**Task details**
Gather the lines below that include the string "Machine", copying each in full.
** Opening Extracted information block **
/-- A power request sends one frame for each bank its list names (R95). -/
theorem sendsOnSuccess_powerRequest (list : List PowerEntry) :
    SendsOnSuccess (fun es => (framesOf es).length = banksNamed list) s (powerRequest list s) := by
  rw [powerRequest_spec]
  split
  · exact sendsOnSuccess_abort (r := .errRange) rfl
  · next hv => exact sendsOnSuccess_complete rfl (length_framesOf_applyEntries hv s.cfg s.sh)

/-- What `Effect` alone gives: the abort clause, for every instruction. -/
theorem sendsOnSuccess_of_effect {i : Instr} {o : Host.Outcome State Fault Refusal} (h : Effect i s o) :
    SendsOnSuccess (fun _ => True) s o := by
  obtain ⟨sh, es, rs, rfl, -, -, hrequest, hrow⟩ := h
  rintro t ⟨⟩
  refine ⟨es, by simp, ?_, fun _ => trivial⟩
  rintro ⟨r, hr, ha⟩
  obtain rfl : rs = [r] := by simpa using hr
  cases hi : isRequest i with
  | true =>
    obtain ⟨r', hr', habort⟩ := hrequest hi
    obtain rfl : r = r' := by simpa using hr'
    exact (habort ha).2
  | false => simpa using hrow hi

end SendsOnSuccess

theorem isAbort_setchResult (res : Resolution) (code : Word) (verbose : Bool) :
    isAbort (setchResult res code verbose) = false := by
  unfold setchResult
  split <;> rfl

/-- Settles O34: each request aborts, completes with one frame, or sends what its power list or latch pulse says; an illegal
op and the frame rows have no count here. -/
theorem framesPerRequest : Obligations.FramesPerRequest := by
  intro i s t h
  cases i with
  | wraw cmd addr data => exact sendsOnSuccess_completeFrame rfl t h
  | setch ch code imm verbose =>
    suffices hs : SendsOnSuccess OneFrame s (execSetch ch code imm verbose s) from hs t h
    unfold execSetch
    split
    · exact sendsOnSuccess_completeFrame (isAbort_setchResult _ _ _)
    · exact sendsOnSuccess_abort rfl
  | updch list =>
    suffices hs : SendsOnSuccess OneFrame s (execUpdch list s) from hs t h
    simp only [execUpdch]
    split
    · exact sendsOnSuccess_abort rfl
    · exact sendsOnSuccess_completeFrame rfl
  | pwr ch up => exact banksNamed_singleton ⟨ch, up⟩ ▸ sendsOnSuccess_powerRequest [⟨ch, up⟩] t h
  | pwrb list => exact sendsOnSuccess_powerRequest list t h
  | setref ext => exact sendsOnSuccess_completeFrame rfl t h
  | ldac delay =>
    exact sendsOnSuccess_complete (P := fun es => framesOf es = []) (sh := s.sh) rfl (framesOf_ldacEvents delay) t h
  | _ => exact sendsOnSuccess_of_effect (exec_spec _ s) t h

end Machine

end Sys2Proof

/-! PROOF. The statements of spec/30_encoding.md: the two encodings read back, which bits are a well-formed request, and
what the frame rows, the illegal ops and a reset do. -/

namespace Sys2Proof

/-! ### Frame rows (R51, R52, R59): all sixteen at once, through their fields -/

/-- The constructor that `frameInstr` selects is the one with that command code. -/
@[simp] theorem frameFields_frameInstr (c a : Nibble) (d : Word) : frameFields (frameInstr c a d) = some (c, a, d) := by
  obtain ⟨k⟩ := c
  fin_cases k <;> rfl

theorem eq_frameInstr_of_frameFields {i : Instr} {c a : Nibble} {d : Word} (h : frameFields i = some (c, a, d)) :
    i = frameInstr c a d := by
  cases i <;> cases h <;> rfl

theorem encode_of_frameFields {i : Instr} {c a : Nibble} {d : Word} (h : frameFields i = some (c, a, d)) :
    encode i = .frame (pack c a d) := by
  cases i <;> cases h <;> rfl

@[simp] theorem decodeFrame_pack (c a : Nibble) (d : Word) : decodeFrame (pack c a d) = frameInstr c a d := by
  simp [decodeFrame]

/-- A frame row reads back, because its frame's fields are its own (R59). -/
theorem decode_encode_of_frameFields {i : Instr} {c a : Nibble} {d : Word} (h : frameFields i = some (c, a, d)) :
    decode (encode i) = .ok i := by
  rw [encode_of_frameFields h, decode, decodeFrame_pack, ← eq_frameInstr_of_frameFields h]

/-- Settles O2: the fields of `decodeFrame f` are those of `f`, and packing them gives `f` back. -/
theorem everyFrameReadsBackAsItsFields : Obligations.EveryFrameReadsBackAsItsFields := by
  intro f
  have hfields : frameFields (decodeFrame f) = some (frameCommand f, frameAddress f, frameData f) :=
    frameFields_frameInstr _ _ _
  refine ⟨hfields, ?_⟩
  rw [encode_of_frameFields hfields, pack_fields]

/-! ### The op of a request (R48, R56) -/

theorem legalOp_eq_true_iff (op : Nibble) : legalOp op = true ↔ 1 ≤ op.toNat ∧ op.toNat ≤ 7 := by
  simp [legalOp]

theorem legalOp_eq_false_iff (op : Nibble) : legalOp op = false ↔ op = 0x0#4 ∨ 8 ≤ op.toNat := by
  rw [← Bool.not_eq_true, legalOp_eq_true_iff]
  bv_omega

/-- The operands of an op that R48 does not assign are not examined (R110). -/
theorem takeOperands_of_not_legalOp {op : Nibble} (h : legalOp op = false) (bits : List Bool) :
    takeOperands op bits = some (.illegalOp op) := by
  rw [legalOp_eq_false_iff] at h
  unfold takeOperands
  split
  case h_8 => rfl
  all_goals bv_omega

/-- What a reader answers, if anything, is an instruction of `op`. -/
def AnswersOp (op : Nibble) (o : Option Instr) : Prop :=
  ∀ i, o = some i → Machine.requestOp i = some op

theorem answersOp_some {op k : Nibble} {i : Instr} (hi : Machine.requestOp i = some k) (hop : op.toNat = k.toNat) :
    AnswersOp op (some i) := by
  rintro _ ⟨⟩
  rw [hi, BitVec.eq_of_toNat_eq hop]

/-- Reading a field first does not matter to the op of the answer. -/
theorem answersOp_bind {α : Type} {op : Nibble} {o : Option α} {f : α → Option Instr}
    (h : ∀ x, AnswersOp op (f x)) : AnswersOp op (o.bind f) := by
  intro i hi
  obtain ⟨x, -, hx⟩ := Option.bind_eq_some_iff.mp hi
  exact h x i hx

/-- The reader of each op's format reads its fields and then answers an instruction of that op. -/
theorem answersOp_takeOperands (op : Nibble) (bits : List Bool) : AnswersOp op (takeOperands op bits) := by
  unfold takeOperands
  split
  case h_1 hop => exact answersOp_bind fun _ => answersOp_bind fun _ => answersOp_bind fun _ => answersOp_some rfl hop
  case h_2 hop =>
    exact answersOp_bind fun _ => answersOp_bind fun _ => answersOp_bind fun _ => answersOp_bind fun _ =>
      answersOp_some rfl hop
  case h_3 hop => exact answersOp_bind fun _ => answersOp_some rfl hop
  case h_4 hop => exact answersOp_bind fun _ => answersOp_some rfl hop
  case h_5 hop => exact answersOp_bind fun _ => answersOp_some rfl hop
  case h_6 hop => exact answersOp_bind fun _ => answersOp_some rfl hop
  case h_7 hop => exact answersOp_bind fun _ => answersOp_some rfl hop
  case h_8 => exact answersOp_some rfl rfl

section OpField
variable {bits rest : List Bool} {op : Nibble}

/-- What decodes was answered by the reader of the op's format. -/
theorem takeOperands_of_decode {i : Instr} (hop : takeField 4 bits = some (op, rest))
    (h : decode (.request bits) = .ok i) : takeOperands op rest = some i := by
  cases ht : takeOperands op rest with
  | none => simp [decode, decodeRequest, hop, ht] at h
  | some j => simpa [decode, decodeRequest, hop, ht] using h

theorem decode_of_not_legalOp (hop : takeField 4 bits = some (op, rest)) (h : legalOp op = false) :
    decode (.request bits) = .ok (.illegalOp op) := by
  simp [decode, decodeRequest, hop, takeOperands_of_not_legalOp h]

end OpField

/-- Settles O5: `answersOp_takeOperands` for what decodes, and no op that R48 leaves out has operands to read. -/
theorem opFieldSelectsTheOperation : Obligations.OpFieldSelectsTheOperation := fun _ rest op hop =>
  ⟨fun i hi => answersOp_takeOperands op rest i (takeOperands_of_decode hop hi), decode_of_not_legalOp hop⟩

/-! ### Round trip (R48 to R52) -/

/-- An illegal request is its op alone, read back with no operands (R56). -/
theorem decode_encode_illegalOp {op : Nibble} (h : legalOp op = false) :
    decode (encode (.illegalOp op)) = .ok (.illegalOp op) :=
  decode_of_not_legalOp (takeField_fieldBits_nil 4 op) h

/-- Settles O1: each request format reads back (for the lists, `takeList_listBits`, by induction on the list), an illegal
op decodes with nothing behind it, and a frame row is the one its three fields name. -/
theorem decodeOfEncodeIsTheInstruction : Obligations.DecodeOfEncodeIsTheInstruction := by
  intro i hi
  cases i with
  | wraw cmd addr data => exact decode_encode_wraw cmd addr data
  | setch ch code imm verbose => exact decode_encode_setch ch code imm verbose
  | updch list => exact decode_encode_updch list
  | pwr ch up => exact decode_encode_pwr ch up
  | pwrb list => exact decode_encode_pwrb list
  | setref ext => exact decode_encode_setref ext
  | ldac delay => exact decode_encode_ldac delay
  | illegalOp op => exact decode_encode_illegalOp (by simpa [Instr.accepted] using hi)
  | _ => exact decode_encode_of_frameFields rfl

/-! ### Well-formed requests (R62) -/

theorem accepted_of_wellFormed {i : Instr} (h : i.wellFormed = true) : i.accepted = true := by
  cases i with
  | illegalOp op => simp [Instr.wellFormed] at h
  | _ => rfl

theorem wellFormedRequest_of_decode {bits : List Bool} {i : Instr} (h : decode (.request bits) = .ok i) :
    wellFormedRequest bits = true ↔ i.wellFormed = true ∧ encode i = .request bits := by
  have h' : decodeRequest bits = .ok i := h
  simp [wellFormedRequest, h']

/-- A well-formed request decodes, and to an instruction whose record it is. -/
theorem exists_of_wellFormedRequest {bits : List Bool} (h : wellFormedRequest bits = true) :
    ∃ i : Instr, i.wellFormed = true ∧ encode i = .request bits := by
  cases hd : decode (.request bits) with
  | ok i => exact ⟨i, (wellFormedRequest_of_decode hd).mp h⟩
  | error e =>
    have hd' : decodeRequest bits = .error e := hd
    simp [wellFormedRequest, hd'] at h

theorem wellFormedRequest_of_encode {bits : List Bool} {i : Instr} (hi : i.wellFormed = true)
    (he : encode i = .request bits) : wellFormedRequest bits = true := by
  have hd : decode (.request bits) = .ok i := he ▸ decodeOfEncodeIsTheInstruction i (accepted_of_wellFormed hi)
  exact (wellFormedRequest_of_decode hd).mpr ⟨hi, he⟩

/-- A request with an op that R48 does not assign decodes, but to `illegalOp`, which is ill-formed (R62). -/
theorem wellFormedRequest_of_not_legalOp {bits rest : List Bool} {op : Nibble}
    (hop : takeField 4 bits = some (op, rest)) (h : legalOp op = false) : wellFormedRequest bits = false := by
  rw [← Bool.not_eq_true, wellFormedRequest_of_decode (decode_of_not_legalOp hop h)]
  simp [Instr.wellFormed]

/-- Settles O51: by the round trip of O1 the record of a well-formed instruction decodes to it; a request with an op
outside 0x1 to 0x7 decodes to `illegalOp`, which is accepted and ill-formed. -/
theorem wellFormedRequestsAreTheRecordsOfAssignedOps : Obligations.WellFormedRequestsAreTheRecordsOfAssignedOps := by
  refine ⟨fun bits => ⟨exists_of_wellFormedRequest, fun ⟨i, hi, he⟩ => wellFormedRequest_of_encode hi he⟩,
    fun bits rest op hop => ⟨fun hw => ?assigned, fun hout => ?illegal⟩⟩
  case assigned =>
    by_contra hout
    have hlegal : legalOp op = false := by rwa [← Bool.not_eq_true, legalOp_eq_true_iff]
    simp [wellFormedRequest_of_not_legalOp hop hlegal] at hw
  case illegal =>
    have hlegal : legalOp op = false := (legalOp_eq_false_iff op).mpr hout
    exact ⟨wellFormedRequest_of_not_legalOp hop hlegal, .illegalOp op, decode_of_not_legalOp hop hlegal, rfl,
      by simp [Instr.accepted, hlegal]⟩

/-! ### Sample words -/

/-- Settles O4: `decode` evaluated on the five words. -/
theorem sampleWordsDecodeAsTheTableSays : Obligations.SampleWordsDecodeAsTheTableSays :=
  ⟨by decide, by decide, by decide, by decide, by decide⟩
** Closing Extracted information block **
**Expected output**
end Machine
  ∀ i, o = some i → Machine.requestOp i = some op
theorem answersOp_some {op k : Nibble} {i : Instr} (hi : Machine.requestOp i = some k) (hop : op.toNat = k.toNat) :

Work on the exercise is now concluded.